The reversible lithium oxygen battery has generated a lot of interests for its high energy density. Limitations of oxygen reduction and evolution (ORR/OER) kinetics in aprotic solvents, lack of reversible lithium peroxide deposition/dissolution, and degradation problems have hintered development of Li-O2 technology. There are few reports of durable high capacity cathode performance. Nitrogen-doped mesoporous carbon has been succesfully deployed for ORR in aqueous electrolytes[1]. Here, we report Fe-N-doped hierarchical mesoporous carbon loaded with RuO2 nanoparticles (Fe-N-HCMS-RuO2) for application as a Li-O2 cathode.
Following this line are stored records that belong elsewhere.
/-- Is the record of a JSEQ one of the partner's (FLAGS.PARTNER)? -/
def Dev.isPartnerRec (d : Dev) (j : Nat) : Bool := d.jnl.mram.read (ringSlot j + 1) 1 % 2 = 1

/-- Apply one own record; the partner's are kept for a takeover (R223, R291). -/
def Dev.replayOne (d : Dev) (root : RootObs) (j : Nat) : Dev := if d.isPartnerRec j then d else d.replayRec root j

/-- Replay own records from a JSEQ while they are intact; answers the JSEQ after the last (R222, R291). -/
def Dev.replay (root : RootObs) : Nat → Dev → Nat → Nat → Dev × Nat × Nat
  | 0, d, j, n => (d, j, n)
  | f + 1, d, j, n =>
    if jrecOk d.jnl.mram j then Dev.replay root f (d.replayOne root j) (j + 1) (n + 1) else (d, j, n)

/-- QUEUED bands of a unit's die groups into which replay pointed an entry, and those before them in its queue, become OPEN
(R291 step 3). -/
def Dev.openReplayed (d : Dev) (partner : Bool) : Dev :=
  let mine (n : Nat) : Bool := (Tab.look d.stripe.bands n).any fun b => b.partner = partner
  let used (n : Nat) : Bool := (Tab.look d.stripe.bands n).any fun b => decide (b.valid ≠ 0)
  let q := d.stripe.queue.filter mine
  let opened := q.take (q.length - ((q.reverse.takeWhile fun n => !used n).length))
  let d := { d with stripe := { d.stripe with queue := d.stripe.queue.filter fun n => !opened.contains n } }
  opened.foldl (fun d n => d.modBand n fun b => { b with state := .opened }) d

/-- After a recovery or a takeover's load, the bands of a unit's die groups that are OPEN close early, and the blocks of its
QUEUED bands and of the free pool are to be erased again before use (R294). -/
def Dev.settleBands (d : Dev) (partner : Bool) : Dev :=
  let mine := d.stripe.bands.filter fun p => p.2.partner = partner
  let d := (mine.filter fun p => decide (p.2.state = .opened)).foldl (fun d p => d.closeBand p.1 true) d
  let d := (mine.filter fun p => decide (p.2.state = .queued)).foldl (fun d p =>
    p.2.chunks.foldl (fun d c => d.blkErased c false) d) d
  let home := if partner then 1 - d.fget Reg.CAMP_STRAP.UNIT_ID else d.fget Reg.CAMP_STRAP.UNIT_ID
  (d.stripe.free.filter fun c => c.home = home).foldl (fun d c => d.blkErased c false) d

/-- Reload the dump (R292): own units land as DIRTY and are re-applied in ascending WGEN order, mirror units land as
MIRROR; the counters continue above what was found, and STATE becomes 3. -/
def Dev.dumpReload (d : Dev) (us : List DumpUnit) (seqHigh : Nat) : Dev :=
  let m := d.jnl.mram
  let st := m.read 0x2004 1
  if m.read 0x2000 4 ≠ 0x504D5544 ∨ ¬ (st = 1 ∨ st = 2) then d
  else
    let own := (us.filter (·.own)).insertionSort fun x y => decide (x.rec_.wgen ≤ y.rec_.wgen)
    let put (d : Dev) (u : DumpUnit) : Dev :=
      let x : SUnit := { state := if u.own then .dirty else .mirror, rec_ := u.rec_, data := u.data, sealed := true
                         group := u.index }
      { d with map := { d.map with staging := Tab.put d.map.staging u.index x } }
    let d := (us.filter fun u => !u.own).foldl put d
    let d := own.foldl (fun d u =>
      let d := put d u
      if u.rec_.zrange then
        let deac := (u.data.byte 8).toNat = 1
        (d.wholeUnits u.rec_.lba u.rec_.span).1.foldl (fun d k =>
          d.setEntry (unitKey u.rec_.nsh k) (if deac then entDealloc else entZeros u.rec_.wgen)) d
      else d.stageUnit u.rec_.nsh (d.unitOf u.rec_.lba) u.rec_.wgen 0 [u.index]) d
    let high := max (m.read 0x2020 8) ((us.map (·.rec_.wgen)).foldl max 0)
    let d := d.fset Reg.ROPE_NEXT.ROPE (max (d.fget Reg.ROPE_NEXT.ROPE) (high + 1))
    let d := { d with map := { d.map with seq := max d.map.seq (seqHigh + 1) }
                      jnl := { d.jnl with mram := (m.write 0x2004 1 3) } }
    let d := d.fset Reg.STRIPE_DUMP.LAST_UNITS (m.read 0x2018 4 + m.read 0x201C 4)
    (d.showStaging).post 0x15 0 0x85 own.length

/-- The page sequence counter continues above the ceiling, above what a recovery found and above the highest number the
partner holds (R199). -/
def Dev.seqContinue (d : Dev) (high : Nat) : Dev :=
  { d with map := { d.map with seq := max d.map.seq (max (d.jnl.sbField 32 8) (max high d.belay.seqHigh) + 1) } }

/-- Recovery fails: STATE becomes 3 and event 0x0040 says so (R294). -/
def Dev.recoverFails (d : Dev) : Dev := (d.fset Reg.MAP_RECOVER.STATE 3).post 0x14 0 0x40 3

/-- MAP_RECOVER.GO with MODE 0 (R291): it fails with no valid superblock, with a root that does not check, or with a journal
that is lost, a CRC failing before the head (R222, R294). -/
def Dev.recoverReplay (d : Dev) (root : RootObs) (dump : List DumpUnit) (seqHigh : Nat) : Dev :=
  if d.fget Reg.MAP_RECOVER.STATE = 1 ∨ !d.on 0x14 then d
  else
    let d := d.fset Reg.MAP_RECOVER.MODE 0
    if d.jnl.active = none ∨ !root.good then d.recoverFails
    else
      let d := (d.loadRoot root).fset Reg.MAP_RECOVER.STATE 1
      let first := d.jnl.sbField 16 8
      let (d, j, n) := Dev.replay root ringLen d first 0
      let torn := decide (d.jnl.mram.read (ringSlot j + 8) 8 = j)
      let d := (d.fset Reg.JNL_REPLAY.RECORDS n).fset Reg.JNL_REPLAY.TORN (b2n torn)
      if torn && jrecOk d.jnl.mram (j + 1) then d.recoverFails
      else
      let d := ((d.fset Reg.JNL_HEAD.JSEQ j).fset Reg.JNL_TAIL.JSEQ first).showRing
      ((d.openReplayed false).seqContinue seqHigh).dumpReload dump seqHigh

/-- Has CIPHER destroyed a key generation: its slot is loaded and holds it no longer (R218, DEDUCED, log 112)? -/
def Dev.keyGone (d : Dev) (slot gen : Nat) : Bool :=
  let s := d.dslot slot
  s.cur.isSome && (s.cur.toList ++ s.older).all fun k => decide (k.gen ≠ gen)

/-- Is a scanned unit to be left out (R218, R293)? -/
def Dev.scanDead (d : Dev) (root : RootObs) (u : ScanUnit) : Bool :=
  let cleared := max ((Tab.look root.clearSeq u.rec_.nsh).getD 0) ((Tab.look d.map.clearSeq u.rec_.nsh).getD 0)
  u.dead || d.keyGone u.rec_.keySlot u.rec_.keyGen || decide (u.seq < cleared) ||
    d.nsKey root u.rec_.nsh ≠ some (u.rec_.tenant, u.rec_.keySlot)

/-- Apply scanned units in ascending order of WGEN, then SEQ, so that the newest copy of every block stays (R200). -/
def Dev.scanApply (d : Dev) (us : List ScanUnit) : Dev :=
  (us.insertionSort fun x y => decide (x.rec_.wgen < y.rec_.wgen ∨ (x.rec_.wgen = y.rec_.wgen ∧ x.seq ≤ y.seq))).foldl (fun d u =>
    if u.rec_.zrange then
      let d := d.raiseValid u.entry u.rec_
      (d.wholeUnits u.rec_.lba u.rec_.span).1.foldl (fun d k =>
        let key := unitKey u.rec_.nsh k
        (d.lower (d.entryAt key)).setEntry key (if u.rec_.deac then entDealloc else entZeros u.rec_.wgen)) d
    else
      let key := unitKey u.rec_.nsh (d.unitOf u.rec_.lba)
      let old := d.entryAt key
      let d := if d.mapSpan = 1 ∨ old / 16 ≠ u.entry / 16 then d.lower old else d
      let e := if d.mapSpan = 4 then u.entry / 16 * 16 + u.entry % 4 else u.entry
      (d.setEntry key e).raiseValid u.entry u.rec_) d

/-- MAP_RECOVER.GO with MODE 1 (R293): the map is rebuilt from the units found, the dump is reloaded, and a checkpoint
whose root is `newRoot` records the ceilings. -/
def Dev.recoverScan (d : Dev) (root : RootObs) (us : List ScanUnit) (dump : List DumpUnit) (seqHigh newRoot : Nat) : Dev :=
  if d.fget Reg.MAP_RECOVER.STATE = 1 ∨ !d.on 0x14 then d
  else
    let d := (d.fset Reg.MAP_RECOVER.MODE 1).fset Reg.MAP_RECOVER.STATE 1
    let live := us.filter fun u => !d.scanDead root u
    let bands := root.bands.map fun p => (p.1, { p.2 with valid := 0 })
    let d := (d.loadRoot { root with entries := [], dir := [], valid := [], bands := bands }).scanApply live
    let d := (d.seqContinue (max seqHigh ((us.map (·.seq)).foldl max 0))).dumpReload dump seqHigh
    let high := (us.map (·.rec_.wgen)).foldl max 0
    let d := d.fset Reg.ROPE_NEXT.ROPE (max (d.fget Reg.ROPE_NEXT.ROPE) (high + 1))
    let no := d.jnl.ckptNo + 1
    let b := d.fget Reg.JNL_HEAD.JSEQ
    let (d, _) := d.append 4 0 0 no .none
    let (d, _) := d.append 5 0 0 (no + (newRoot % 2 ^ 40) * 2 ^ 64) .none
    let d := { d with jnl := { d.jnl with ckptNo := no, ckptDone := no } }
    let d := d.writeSuper b newRoot (d.map.seq + 2 ^ 33) (d.fget Reg.ROPE_NEXT.ROPE + 2 ^ 33)
    ((d.fset Reg.JNL_TAIL.JSEQ b).showRing).post 0x1B 0 0x50 no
Promising results are observed with capacity reaching 1/3 the theoretical energy density of Li-O2 (3,500 Wh/kg). The Fe-N-HCMS-RuO2 electrode demonstrates excellent performance which can be attributed to three features of the composite. A well-defined core-shell mesoporous structure provides excellent mass transport and limits the Li2O2 deposition to be dispersed in nanoscale. The Fe-N doping of carbon provides the corrosion resistance, high conductivity, and active sites for favorable interaction with RuO2. Small and amorphous RuO2 provides highly catalytic activity for decomposition of Li2O2. Discharge capacity of 10,000 mAh/g is demonstrated with discharge potential of 2.4 V and recharge potential of 3.6 V maintained at 2 A/g based on total mass of catalyst and carbon support and maintained at 2.5 V and 3.5 V at 1 A/g over 50 cycles.